Photo of Newman Lake Gneiss taken at Minnehaha Climbing Wall, Upriver Drive, Spokane, Washington
Gneiss (pronounced “nice”) rocks are metamorphic (forms without completely melting) with a similar make up of granite but because of the extremely high temperature and pressure deep below the earth surface bands within the rock are created. Gneiss is also made up of quartz, feldspar, along with mica (Biotite: Iron and Magnesium which forms sheets) and amphibole (Hornblende a mixture of silica, aluminum, calcium, and sodium).
Photo of Granodiorite taken outside of the “Museum at Keewaydin” Kennewick, Washington
Granodiorite rocks are also igneous, formed by intrusion with silica rich magma and cools in batholites below the earth surface. With erosion granodiorite batholites are exposed. Granodiorite is made up of quartz, feldspar, biotite, and hornblende.
Photo of small Diorite sample taken from Columbia River, Kennewick, Washington
Diorite is a coarse-grained igneous rock created by slow cooling magma. Diorite is made up of silica, feldspar, hornblende and biotite.
Identification of minerals within Granitic Rocks: In general, clear Quartz crystals in rock samples in sunlight are reflective whereas other quartz is dull. Both Hornblende and Biotite are black in color.

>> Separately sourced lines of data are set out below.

-- ==== Sys2Proof/Machine/Flags.lean ====
section
/-! DEFINITION. The core has no status flags and no condition codes (10_state R30). What an instruction computes
in their place: the two signed-overflow conditions that raise Ov (40_alu R170), and the comparisons whose value is
a register result 0 or 1 or a branch condition. -/

namespace Sys2Proof.Machine

/-- Signed overflow of `a + b` (40_alu R170 (b)). -/
def addOverflows (a b : Word) : Bool := a.msb == b.msb && (a + b).msb != a.msb

/-- Signed overflow of `a - b` (40_alu R170 (b)). -/
def subOverflows (a b : Word) : Bool := a.msb != b.msb && (a - b).msb != a.msb

/-- `signed(a) < signed(b)` (40_alu R179). -/
def lessSigned (a b : Word) : Bool := decide (a.toInt < b.toInt)

/-- `a < b` as unsigned numbers (40_alu R180). -/
def lessUnsigned (a b : Word) : Bool := decide (a.toNat < b.toNat)

/-- A condition as a register value: 1 or 0 (40_alu R179). -/
def boolWord (b : Bool) : Word := if b then 1 else 0

/-- `signed(a) <= 0`, the condition of BLEZ (43_branch_jump R220). -/
def isLeZero (a : Word) : Bool := decide (a.toInt ≤ 0)

/-- `signed(a) > 0`, the condition of BGTZ (43_branch_jump R221). -/
def isGtZero (a : Word) : Bool := decide (0 < a.toInt)

end Sys2Proof.Machine
end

Hornblende is dull and softer than Biotite which is harder, shiny and layered in sheets. Titling the rock sample back and forth with sunlight will reveal biotite reflectivity. Potassium feldspar (light pink) or Plagioclase feldspar (white) are dull and non-reflective.
How to Identify: granite, gneiss, granodiorite and diorite
Gneiss is the easiest to spot. Just look for banding. These bands are dark and made up of biotite and hornblende.
Diorite is also easy to spot. Just look for large coarse grained hornblende spots.
Granite and Granodiorite: Figuring out the difference between granite and granodiorite is a little harder and in some cases a microscope is needed or chemical and x-ray examination must be done to determine which kind of rock it is. The upper portion of a “QAPF” (Quartz, Alkali Feldspar, Plagioclase, and Feldspathoids) diagram may also be helpful in the identification. In general, but not always true, granite has more potassium feldspars which is a light salmon pink color. Granodiorite has more plagioclase and tends to have more peppered specks of hornblende and biotite.
QAPF Diagram
This is a simplified upper portion of a QAPF Diagram
Study the diagram. The diagram represent the percentage amount of Quartz, Alkali Feldspar, Plagioclase that each classified rock contains. Moving right, left or up the chart, the amount of minerals contained in each rock increases. First, notice Gneiss is not on the chart because it is a metamorphic rock and this chart is for intrusive-igneous-plutonic rocks. Second, notice Diorite is down in the bottom right-hand corner and contains lots of plagioclase. Lastly, notice where granite and granodiorite are located right next to each other in the center. This is why as both rock move to the middle of the diagram, it becomes extremely difficult to identify them visually. When it doubt, just call the sample a granitoid.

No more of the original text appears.